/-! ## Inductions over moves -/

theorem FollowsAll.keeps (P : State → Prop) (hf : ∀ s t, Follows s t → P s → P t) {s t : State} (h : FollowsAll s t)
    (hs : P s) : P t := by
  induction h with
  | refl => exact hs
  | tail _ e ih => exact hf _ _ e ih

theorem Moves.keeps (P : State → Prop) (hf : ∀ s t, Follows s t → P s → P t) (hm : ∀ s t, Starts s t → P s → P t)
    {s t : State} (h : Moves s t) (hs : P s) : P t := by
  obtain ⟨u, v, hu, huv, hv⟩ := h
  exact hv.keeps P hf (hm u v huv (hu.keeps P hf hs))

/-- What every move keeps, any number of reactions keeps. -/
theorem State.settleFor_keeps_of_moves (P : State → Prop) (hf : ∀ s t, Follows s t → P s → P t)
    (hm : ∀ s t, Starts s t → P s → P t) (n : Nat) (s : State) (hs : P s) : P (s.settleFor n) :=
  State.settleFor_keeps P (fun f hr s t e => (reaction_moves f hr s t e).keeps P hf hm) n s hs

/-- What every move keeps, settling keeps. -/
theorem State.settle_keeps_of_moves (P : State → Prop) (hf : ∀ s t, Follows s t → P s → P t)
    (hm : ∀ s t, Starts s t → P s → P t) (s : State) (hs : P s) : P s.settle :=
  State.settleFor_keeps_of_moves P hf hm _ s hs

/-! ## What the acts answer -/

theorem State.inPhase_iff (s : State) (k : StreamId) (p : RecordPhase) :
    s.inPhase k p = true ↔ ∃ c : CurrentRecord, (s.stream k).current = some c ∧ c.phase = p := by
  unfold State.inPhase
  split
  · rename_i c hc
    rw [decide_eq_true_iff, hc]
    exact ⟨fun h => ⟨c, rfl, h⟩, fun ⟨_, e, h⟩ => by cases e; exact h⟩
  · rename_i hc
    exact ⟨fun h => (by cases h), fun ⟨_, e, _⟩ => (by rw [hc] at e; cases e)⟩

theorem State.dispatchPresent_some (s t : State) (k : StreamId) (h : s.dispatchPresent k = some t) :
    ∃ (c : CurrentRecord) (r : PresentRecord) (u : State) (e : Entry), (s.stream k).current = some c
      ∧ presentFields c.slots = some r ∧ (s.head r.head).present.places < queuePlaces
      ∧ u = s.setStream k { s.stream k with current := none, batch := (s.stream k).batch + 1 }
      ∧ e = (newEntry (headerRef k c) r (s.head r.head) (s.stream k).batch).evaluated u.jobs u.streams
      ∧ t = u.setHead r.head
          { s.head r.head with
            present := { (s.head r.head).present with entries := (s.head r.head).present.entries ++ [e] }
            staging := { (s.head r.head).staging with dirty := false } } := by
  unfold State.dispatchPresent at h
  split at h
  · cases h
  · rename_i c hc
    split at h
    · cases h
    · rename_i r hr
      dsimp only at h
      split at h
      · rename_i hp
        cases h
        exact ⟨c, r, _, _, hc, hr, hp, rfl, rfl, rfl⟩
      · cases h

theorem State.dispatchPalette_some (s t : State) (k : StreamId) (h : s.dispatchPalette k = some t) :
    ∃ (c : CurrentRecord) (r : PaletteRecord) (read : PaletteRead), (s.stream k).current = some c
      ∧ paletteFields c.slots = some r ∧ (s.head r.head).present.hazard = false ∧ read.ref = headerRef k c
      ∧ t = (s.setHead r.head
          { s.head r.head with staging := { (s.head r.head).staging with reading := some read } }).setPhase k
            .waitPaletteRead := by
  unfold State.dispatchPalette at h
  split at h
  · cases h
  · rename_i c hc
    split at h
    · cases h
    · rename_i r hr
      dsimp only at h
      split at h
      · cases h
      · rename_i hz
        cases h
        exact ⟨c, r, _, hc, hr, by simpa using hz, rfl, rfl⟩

* * *

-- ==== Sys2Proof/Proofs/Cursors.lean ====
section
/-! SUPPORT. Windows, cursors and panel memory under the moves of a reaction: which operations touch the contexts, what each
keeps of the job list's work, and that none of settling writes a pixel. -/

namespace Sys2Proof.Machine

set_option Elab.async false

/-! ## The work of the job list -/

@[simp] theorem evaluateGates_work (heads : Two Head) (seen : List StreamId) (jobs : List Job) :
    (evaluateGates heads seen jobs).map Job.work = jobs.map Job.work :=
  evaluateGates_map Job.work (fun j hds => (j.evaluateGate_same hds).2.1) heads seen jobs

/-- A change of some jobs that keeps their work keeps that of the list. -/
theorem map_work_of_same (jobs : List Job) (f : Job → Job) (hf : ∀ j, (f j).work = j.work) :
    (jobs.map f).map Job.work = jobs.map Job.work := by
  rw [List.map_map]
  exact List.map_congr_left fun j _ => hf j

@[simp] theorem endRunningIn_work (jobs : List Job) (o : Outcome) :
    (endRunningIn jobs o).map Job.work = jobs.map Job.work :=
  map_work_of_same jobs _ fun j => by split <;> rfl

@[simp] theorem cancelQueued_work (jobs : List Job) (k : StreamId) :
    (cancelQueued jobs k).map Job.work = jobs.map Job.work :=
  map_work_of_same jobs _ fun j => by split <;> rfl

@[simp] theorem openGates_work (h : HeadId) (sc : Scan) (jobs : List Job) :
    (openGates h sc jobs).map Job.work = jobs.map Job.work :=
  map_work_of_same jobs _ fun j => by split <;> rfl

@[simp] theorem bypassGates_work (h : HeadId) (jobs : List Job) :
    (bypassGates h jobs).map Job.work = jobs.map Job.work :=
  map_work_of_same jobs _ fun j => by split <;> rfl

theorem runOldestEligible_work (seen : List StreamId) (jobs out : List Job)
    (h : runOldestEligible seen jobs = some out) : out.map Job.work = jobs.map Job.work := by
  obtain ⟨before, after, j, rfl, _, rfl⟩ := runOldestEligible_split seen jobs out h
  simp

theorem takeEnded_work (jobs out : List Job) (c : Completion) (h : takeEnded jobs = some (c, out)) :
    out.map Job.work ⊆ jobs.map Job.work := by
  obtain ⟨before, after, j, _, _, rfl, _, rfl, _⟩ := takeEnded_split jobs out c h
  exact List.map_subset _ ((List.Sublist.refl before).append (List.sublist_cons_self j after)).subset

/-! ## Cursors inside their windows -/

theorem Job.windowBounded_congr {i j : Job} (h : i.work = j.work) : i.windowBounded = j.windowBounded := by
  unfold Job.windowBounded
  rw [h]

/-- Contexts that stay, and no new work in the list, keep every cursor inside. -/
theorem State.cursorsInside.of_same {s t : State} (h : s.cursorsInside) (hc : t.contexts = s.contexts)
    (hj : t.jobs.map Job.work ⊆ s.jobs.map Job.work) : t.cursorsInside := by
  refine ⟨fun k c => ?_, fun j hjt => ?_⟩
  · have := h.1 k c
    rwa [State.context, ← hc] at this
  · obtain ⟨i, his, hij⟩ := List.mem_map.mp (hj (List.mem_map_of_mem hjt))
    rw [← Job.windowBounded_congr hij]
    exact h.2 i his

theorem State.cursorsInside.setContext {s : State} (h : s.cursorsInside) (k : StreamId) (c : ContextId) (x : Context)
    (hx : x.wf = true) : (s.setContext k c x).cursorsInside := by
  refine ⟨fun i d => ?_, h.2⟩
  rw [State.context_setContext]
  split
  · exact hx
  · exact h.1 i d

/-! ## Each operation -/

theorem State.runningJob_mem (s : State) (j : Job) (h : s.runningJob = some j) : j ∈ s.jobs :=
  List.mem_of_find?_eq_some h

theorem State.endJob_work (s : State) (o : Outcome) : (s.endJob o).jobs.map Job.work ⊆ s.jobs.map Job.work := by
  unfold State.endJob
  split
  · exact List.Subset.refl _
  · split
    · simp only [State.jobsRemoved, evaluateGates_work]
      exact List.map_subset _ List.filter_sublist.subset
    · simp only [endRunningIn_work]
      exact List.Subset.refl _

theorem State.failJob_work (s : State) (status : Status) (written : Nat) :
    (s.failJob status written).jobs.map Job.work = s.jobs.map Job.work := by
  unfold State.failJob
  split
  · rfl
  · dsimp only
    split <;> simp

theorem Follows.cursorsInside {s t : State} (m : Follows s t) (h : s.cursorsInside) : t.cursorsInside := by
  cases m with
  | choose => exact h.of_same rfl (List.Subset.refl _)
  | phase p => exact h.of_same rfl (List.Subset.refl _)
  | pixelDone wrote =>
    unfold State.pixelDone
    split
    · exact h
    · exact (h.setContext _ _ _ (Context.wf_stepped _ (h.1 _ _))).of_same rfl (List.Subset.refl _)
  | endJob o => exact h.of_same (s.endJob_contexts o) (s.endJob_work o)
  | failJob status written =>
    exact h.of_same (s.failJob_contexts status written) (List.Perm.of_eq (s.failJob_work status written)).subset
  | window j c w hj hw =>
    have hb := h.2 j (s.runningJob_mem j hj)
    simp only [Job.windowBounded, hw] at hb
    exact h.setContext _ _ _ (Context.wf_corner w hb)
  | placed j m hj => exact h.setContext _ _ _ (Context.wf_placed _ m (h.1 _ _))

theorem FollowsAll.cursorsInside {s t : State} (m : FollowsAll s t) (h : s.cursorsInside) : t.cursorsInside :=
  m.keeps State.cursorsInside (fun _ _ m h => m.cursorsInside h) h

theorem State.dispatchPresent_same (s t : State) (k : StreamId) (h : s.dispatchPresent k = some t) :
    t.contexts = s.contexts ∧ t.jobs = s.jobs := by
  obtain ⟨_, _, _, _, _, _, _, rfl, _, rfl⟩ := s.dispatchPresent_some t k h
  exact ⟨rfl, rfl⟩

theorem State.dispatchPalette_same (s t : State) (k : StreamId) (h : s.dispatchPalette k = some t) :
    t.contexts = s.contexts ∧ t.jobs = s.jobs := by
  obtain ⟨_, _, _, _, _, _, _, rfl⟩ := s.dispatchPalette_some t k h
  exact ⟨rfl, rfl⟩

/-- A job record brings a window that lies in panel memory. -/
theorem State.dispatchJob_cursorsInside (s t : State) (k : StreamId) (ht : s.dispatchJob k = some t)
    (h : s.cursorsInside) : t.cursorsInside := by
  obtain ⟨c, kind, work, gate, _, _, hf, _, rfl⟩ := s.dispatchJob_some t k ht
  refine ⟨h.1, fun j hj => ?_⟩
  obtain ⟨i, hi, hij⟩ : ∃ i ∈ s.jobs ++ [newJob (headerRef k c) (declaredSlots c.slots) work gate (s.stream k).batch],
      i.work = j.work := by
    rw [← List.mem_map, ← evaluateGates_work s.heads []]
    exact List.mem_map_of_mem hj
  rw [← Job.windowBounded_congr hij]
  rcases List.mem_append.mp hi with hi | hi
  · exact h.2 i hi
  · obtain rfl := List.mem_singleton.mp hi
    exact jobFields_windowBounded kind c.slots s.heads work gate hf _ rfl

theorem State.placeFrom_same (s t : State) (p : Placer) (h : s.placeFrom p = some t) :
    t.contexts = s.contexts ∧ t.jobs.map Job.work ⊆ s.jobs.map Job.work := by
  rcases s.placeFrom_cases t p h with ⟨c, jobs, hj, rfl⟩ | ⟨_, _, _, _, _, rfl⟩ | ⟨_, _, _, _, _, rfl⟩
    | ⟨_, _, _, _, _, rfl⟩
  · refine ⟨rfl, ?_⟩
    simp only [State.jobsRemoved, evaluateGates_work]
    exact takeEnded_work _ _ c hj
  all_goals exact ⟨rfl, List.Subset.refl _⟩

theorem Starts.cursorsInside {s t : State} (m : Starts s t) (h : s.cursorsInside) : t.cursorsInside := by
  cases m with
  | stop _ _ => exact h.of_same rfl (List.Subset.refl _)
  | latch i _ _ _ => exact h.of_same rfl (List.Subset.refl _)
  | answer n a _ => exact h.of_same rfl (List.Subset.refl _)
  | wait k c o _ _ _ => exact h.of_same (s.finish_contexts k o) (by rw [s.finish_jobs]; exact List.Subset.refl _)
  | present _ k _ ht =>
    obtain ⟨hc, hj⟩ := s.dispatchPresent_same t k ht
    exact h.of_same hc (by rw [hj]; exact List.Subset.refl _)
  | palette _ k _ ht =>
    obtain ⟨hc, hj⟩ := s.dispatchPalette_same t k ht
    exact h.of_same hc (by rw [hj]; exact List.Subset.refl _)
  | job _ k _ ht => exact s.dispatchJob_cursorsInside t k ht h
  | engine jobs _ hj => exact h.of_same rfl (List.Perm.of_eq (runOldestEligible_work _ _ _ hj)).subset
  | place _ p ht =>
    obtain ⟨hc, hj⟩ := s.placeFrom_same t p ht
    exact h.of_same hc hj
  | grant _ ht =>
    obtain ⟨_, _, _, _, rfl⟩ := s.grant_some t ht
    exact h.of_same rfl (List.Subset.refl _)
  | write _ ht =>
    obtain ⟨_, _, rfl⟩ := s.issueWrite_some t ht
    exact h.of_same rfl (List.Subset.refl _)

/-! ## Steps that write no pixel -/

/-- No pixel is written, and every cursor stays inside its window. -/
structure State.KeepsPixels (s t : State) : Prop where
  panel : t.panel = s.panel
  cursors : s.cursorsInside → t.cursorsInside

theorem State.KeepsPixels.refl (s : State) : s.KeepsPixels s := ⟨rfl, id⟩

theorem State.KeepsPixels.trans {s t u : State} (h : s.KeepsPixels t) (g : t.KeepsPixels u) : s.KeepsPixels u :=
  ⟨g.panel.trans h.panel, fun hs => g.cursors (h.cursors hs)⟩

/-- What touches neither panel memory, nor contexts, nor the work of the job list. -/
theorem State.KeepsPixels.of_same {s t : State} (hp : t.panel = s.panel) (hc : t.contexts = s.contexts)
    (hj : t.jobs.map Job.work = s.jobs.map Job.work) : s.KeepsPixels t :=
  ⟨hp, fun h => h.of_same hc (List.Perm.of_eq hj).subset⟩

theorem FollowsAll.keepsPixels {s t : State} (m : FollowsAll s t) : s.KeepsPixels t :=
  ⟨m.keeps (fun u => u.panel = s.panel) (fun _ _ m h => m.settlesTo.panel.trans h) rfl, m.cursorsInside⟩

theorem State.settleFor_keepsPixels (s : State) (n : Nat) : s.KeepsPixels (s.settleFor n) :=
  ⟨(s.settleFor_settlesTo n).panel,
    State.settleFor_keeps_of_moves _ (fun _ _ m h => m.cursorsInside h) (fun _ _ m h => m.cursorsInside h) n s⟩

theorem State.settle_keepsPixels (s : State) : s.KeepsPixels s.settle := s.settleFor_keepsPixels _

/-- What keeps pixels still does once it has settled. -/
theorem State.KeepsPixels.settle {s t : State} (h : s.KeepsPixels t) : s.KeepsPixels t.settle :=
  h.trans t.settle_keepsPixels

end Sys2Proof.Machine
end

### ASSIGNED TASK
Would you output, from the records above, exactly the run of lines that starts at the line containing "over moves -/" and ends at the line containing "theorem State.settle_keeps_of_moves (P", and only that run?

### FINAL ANSWER
/-! ## Inductions over moves -/

theorem FollowsAll.keeps (P : State → Prop) (hf : ∀ s t, Follows s t → P s → P t) {s t : State} (h : FollowsAll s t)
    (hs : P s) : P t := by
  induction h with
  | refl => exact hs
  | tail _ e ih => exact hf _ _ e ih

theorem Moves.keeps (P : State → Prop) (hf : ∀ s t, Follows s t → P s → P t) (hm : ∀ s t, Starts s t → P s → P t)
    {s t : State} (h : Moves s t) (hs : P s) : P t := by
  obtain ⟨u, v, hu, huv, hv⟩ := h
  exact hv.keeps P hf (hm u v huv (hu.keeps P hf hs))

/-- What every move keeps, any number of reactions keeps. -/
theorem State.settleFor_keeps_of_moves (P : State → Prop) (hf : ∀ s t, Follows s t → P s → P t)
    (hm : ∀ s t, Starts s t → P s → P t) (n : Nat) (s : State) (hs : P s) : P (s.settleFor n) :=
  State.settleFor_keeps P (fun f hr s t e => (reaction_moves f hr s t e).keeps P hf hm) n s hs

/-- What every move keeps, settling keeps. -/
theorem State.settle_keeps_of_moves (P : State → Prop) (hf : ∀ s t, Follows s t → P s → P t)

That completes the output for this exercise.